A blind spot (R_eff = 0.0) is the most dangerous state. It means you made a decision with zero supporting evidence. forgeplan health prominently flags these because they represent unknown risk.

Terminal window
forgeplan score PRD-001 # Show R_eff + evidence breakdown
forgeplan decay # Show evidence decay impact
forgeplan blindspots # Find decisions without evidence
forgeplan health # Full project health dashboard
  • Forgetting structured fields in evidence body. This is the number one mistake. Without verdict, congruence_level, and evidence_type, the parser assigns CL0 and your R_eff drops to near zero.
  • Over-claiming CL3. A benchmark you ran once on your laptop is not CL3. CL3 means the evidence was gathered in the same context where the decision will be applied — same codebase, same environment, same scale.
  • Ignoring “weakens” evidence.
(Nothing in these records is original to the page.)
@[simp] theorem setFiring_setFiring (s : State) (f g : Firing) : (s.setFiring f).setFiring g = s.setFiring g := by
  simp [State.setFiring]

@[simp] theorem setFiring_firing (s : State) (f : Firing) : ((s.setFiring f).core s.cur).firing = some f := by
  simp [State.setFiring]


@[simp] theorem setCore_cluster_read (s : State) (c : Nat) (x : CoreSt) (n : Nat) : (s.setCore c x).cluster n = s.cluster n := rfl
@[simp] theorem setCore_die_read (s : State) (c : Nat) (x : CoreSt) (n : Nat) : (s.setCore c x).die n = s.die n := rfl
@[simp] theorem modCore_cluster_read (s : State) (c : Nat) (f : CoreSt → CoreSt) (n : Nat) : (s.modCore c f).cluster n = s.cluster n := rfl
@[simp] theorem modCore_die_read (s : State) (c : Nat) (f : CoreSt → CoreSt) (n : Nat) : (s.modCore c f).die n = s.die n := rfl
@[simp] theorem modCluster_core_read (s : State) (c : Nat) (f : Cluster → Cluster) (n : Nat) : (s.modCluster c f).core n = s.core n := rfl
@[simp] theorem modCluster_die_read (s : State) (c : Nat) (f : Cluster → Cluster) (n : Nat) : (s.modCluster c f).die n = s.die n := rfl
@[simp] theorem modDie_core_read (s : State) (d : Nat) (f : Die → Die) (n : Nat) : (s.modDie d f).core n = s.core n := rfl
@[simp] theorem modDie_cluster_read (s : State) (d : Nat) (f : Die → Die) (n : Nat) : (s.modDie d f).cluster n = s.cluster n := rfl
@[simp] theorem send_core_read (s : State) (p : Packet) (n : Nat) : (s.send p).core n = s.core n := rfl
@[simp] theorem send_cluster_read (s : State) (p : Packet) (n : Nat) : (s.send p).cluster n = s.cluster n := rfl
@[simp] theorem send_die_read (s : State) (p : Packet) (n : Nat) : (s.send p).die n = s.die n := rfl
@[simp] theorem dropPkt_core_read (s : State) (k : Nat) (n : Nat) : (s.dropPkt k).core n = s.core n := rfl
@[simp] theorem dropPkt_cluster_read (s : State) (k : Nat) (n : Nat) : (s.dropPkt k).cluster n = s.cluster n := rfl
@[simp] theorem dropPkt_die_read (s : State) (k : Nat) (n : Nat) : (s.dropPkt k).die n = s.die n := rfl
@[simp] theorem tick_core_read (s : State) (dt : Nat) (n : Nat) : (s.tick dt).core n = s.core n := rfl
@[simp] theorem tick_cluster_read (s : State) (dt : Nat) (n : Nat) : (s.tick dt).cluster n = s.cluster n := rfl
@[simp] theorem turn_core_read (s : State) (c : Nat) (n : Nat) : (s.turn c).core n = s.core n := rfl
@[simp] theorem turn_cluster_read (s : State) (c : Nat) (n : Nat) : (s.turn c).cluster n = s.cluster n := rfl
@[simp] theorem turn_die_read (s : State) (c : Nat) (n : Nat) : (s.turn c).die n = s.die n := rfl
@[simp] theorem setFiring_cluster_read (s : State) (f : Firing) (n : Nat) : (s.setFiring f).cluster n = s.cluster n := rfl
@[simp] theorem setFiring_die_read (s : State) (f : Firing) (n : Nat) : (s.setFiring f).die n = s.die n := rfl
@[simp] theorem hold_cluster_read (s : State) (f : Firing) (a : Act) (n : Nat) : (s.hold f a).cluster n = s.cluster n := rfl
@[simp] theorem hold_die_read (s : State) (f : Firing) (a : Act) (n : Nat) : (s.hold f a).die n = s.die n := rfl
@[simp] theorem setSide_core_read (s : State) (pa : Nat) (b : Byte) (n : Nat) : (s.setSide pa b).core n = s.core n := rfl
@[simp] theorem setSide_cluster_read (s : State) (pa : Nat) (b : Byte) (n : Nat) : (s.setSide pa b).cluster n = s.cluster n := rfl
@[simp] theorem setSide_die_read (s : State) (pa : Nat) (b : Byte) (n : Nat) : (s.setSide pa b).die n = s.die n := rfl

/-! ## Firings -/

@[simp] theorem Firing.setT_ctx (g : Firing) (t : Temp) (v : Vec) : (g.setT t v).ctx = g.ctx := rfl
@[simp] theorem Firing.setT_pc (g : Firing) (t : Temp) (v : Vec) : (g.setT t v).pc = g.pc := rfl
@[simp] theorem Firing.setT_flags (g : Firing) (t : Temp) (v : Vec) : (g.setT t v).flags = g.flags := rfl
@[simp] theorem Firing.setT_issued (g : Firing) (t : Temp) (v : Vec) : (g.setT t v).issued = g.issued := rfl
@[simp] theorem Firing.setT_held (g : Firing) (t : Temp) (v : Vec) : (g.setT t v).held = g.held := rfl
@[simp] theorem Firing.setT_pops (g : Firing) (t : Temp) (v : Vec) : (g.setT t v).pops = g.pops := rfl
@[simp] theorem Firing.setT_allocs (g : Firing) (t : Temp) (v : Vec) : (g.setT t v).allocs = g.allocs := rfl
@[simp] theorem Firing.setT_jobs (g : Firing) (t : Temp) (v : Vec) : (g.setT t v).jobs = g.jobs := rfl
@[simp] theorem Firing.setT_launches (g : Firing) (t : Temp) (v : Vec) : (g.setT t v).launches = g.launches := rfl
@[simp] theorem Firing.setT_purged (g : Firing) (t : Temp) (v : Vec) : (g.setT t v).purged = g.purged := rfl
@[simp] theorem Firing.setW_ctx (g : Firing) (t : Temp) (v : Word) : (g.setW t v).ctx = g.ctx := rfl
@[simp] theorem Firing.setW_pc (g : Firing) (t : Temp) (v : Word) : (g.setW t v).pc = g.pc := rfl
@[simp] theorem Firing.setW_flags (g : Firing) (t : Temp) (v : Word) : (g.setW t v).flags = g.flags := rfl
@[simp] theorem Firing.setW_issued (g : Firing) (t : Temp) (v : Word) : (g.setW t v).issued = g.issued := rfl
@[simp] theorem Firing.setW_held (g : Firing) (t : Temp) (v : Word) : (g.setW t v).held = g.held := rfl
@[simp] theorem Firing.setW_pops (g : Firing) (t : Temp) (v : Word) : (g.setW t v).pops = g.pops := rfl
@[simp] theorem Firing.setW_allocs (g : Firing) (t : Temp) (v : Word) : (g.setW t v).allocs = g.allocs := rfl
@[simp] theorem Firing.setW_jobs (g : Firing) (t : Temp) (v : Word) : (g.setW t v).jobs = g.jobs := rfl
@[simp] theorem Firing.setW_launches (g : Firing) (t : Temp) (v : Word) : (g.setW t v).launches = g.launches := rfl
@[simp] theorem Firing.setW_purged (g : Firing) (t : Temp) (v : Word) : (g.setW t v).purged = g.purged := rfl
@[simp] theorem Firing.orFlags_ctx (g : Firing) (b : Byte) : (g.orFlags b).ctx = g.ctx := rfl
@[simp] theorem Firing.orFlags_pc (g : Firing) (b : Byte) : (g.orFlags b).pc = g.pc := rfl
@[simp] theorem Firing.orFlags_temps (g : Firing) (b : Byte) : (g.orFlags b).temps = g.temps := rfl
@[simp] theorem Firing.orFlags_issued (g : Firing) (b : Byte) : (g.orFlags b).issued = g.issued := rfl
@[simp] theorem Firing.orFlags_held (g : Firing) (b : Byte) : (g.orFlags b).held = g.held := rfl
@[simp] theorem Firing.orFlags_pops (g : Firing) (b : Byte) : (g.orFlags b).pops = g.pops := rfl
@[simp] theorem Firing.orFlags_allocs (g : Firing) (b : Byte) : (g.orFlags b).allocs = g.allocs := rfl
@[simp] theorem Firing.orFlags_jobs (g : Firing) (b : Byte) : (g.orFlags b).jobs = g.jobs := rfl
@[simp] theorem Firing.orFlags_launches (g : Firing) (b : Byte) : (g.orFlags b).launches = g.launches := rfl
@[simp] theorem Firing.orFlags_purged (g : Firing) (b : Byte) : (g.orFlags b).purged = g.purged := rfl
If you find evidence that a chosen approach has problems, record it with verdict: weakens. Hiding inconvenient evidence does not make it go away; it just makes your R_eff dishonest.
  • Never refreshing evidence. Benchmarks and test results have shelf lives. Set valid_until to 90-180 days and address stale evidence when forgeplan health flags it.
  • Linking evidence to the wrong artifact. Evidence should be linked to the decision it supports, not to the Epic or to an unrelated PRD. A mislinked evidence pack provides no R_eff benefit.

PROB-034 (v0.17.2) — multi-line HTML comment trap

Section titled “PROB-034 (v0.17.2) — multi-line HTML comment trap”

The default evidence template ships with a multi-line HTML help comment:

<!--
verdict: supports | weakens | refutes
congruence_level: 0 | 1 | 2 | 3 (CL3=same context, CL0=opposed)
-->

Before v0.17.2, extract_field did not track multi-line comment state. The placeholder line congruence_level: 0 | 1 | 2 | 3 (CL3=...) was matched as if it were a real structured field, the non-numeric value failed to parse, explicit_cl became None, and the parser silently defaulted to CL3 (no penalty). This meant every evidence artifact created via the default template since v0.17.0 had its real congruence_level shadowed — R_eff was artificially inflated across the workspace.

v0.17.2 implements a proper multi-line comment state machine that skips all lines between <!-- and -->.

If you have evidence created before v0.17.2, re-run scoring after upgrade:

Terminal window
forgeplan score --all

Old R_eff values may drop — this is correct. The previous values were silently wrong. Any evidence that explicitly set congruence_level in the Structured Fields section will now be honored, and low CL values will properly penalize R_eff.

SourceTier precedence — conservative min() rule

Section titled “SourceTier precedence — conservative min() rule”

When an artifact has both a source_tier tag and an explicit congruence_level in its Structured Fields, the system takes min(tier_cl, explicit_cl) — the more conservative value wins. A tag can never upgrade trust beyond what the structured fields claim.

This protects against CL upgrade attacks via tag manipulation: tagging an artifact source_tier=T1 does not override an explicit congruence_level: 0 in the body. See forgeplan tag — Source Tier and CL mapping for the full tier-to-CL table and examples.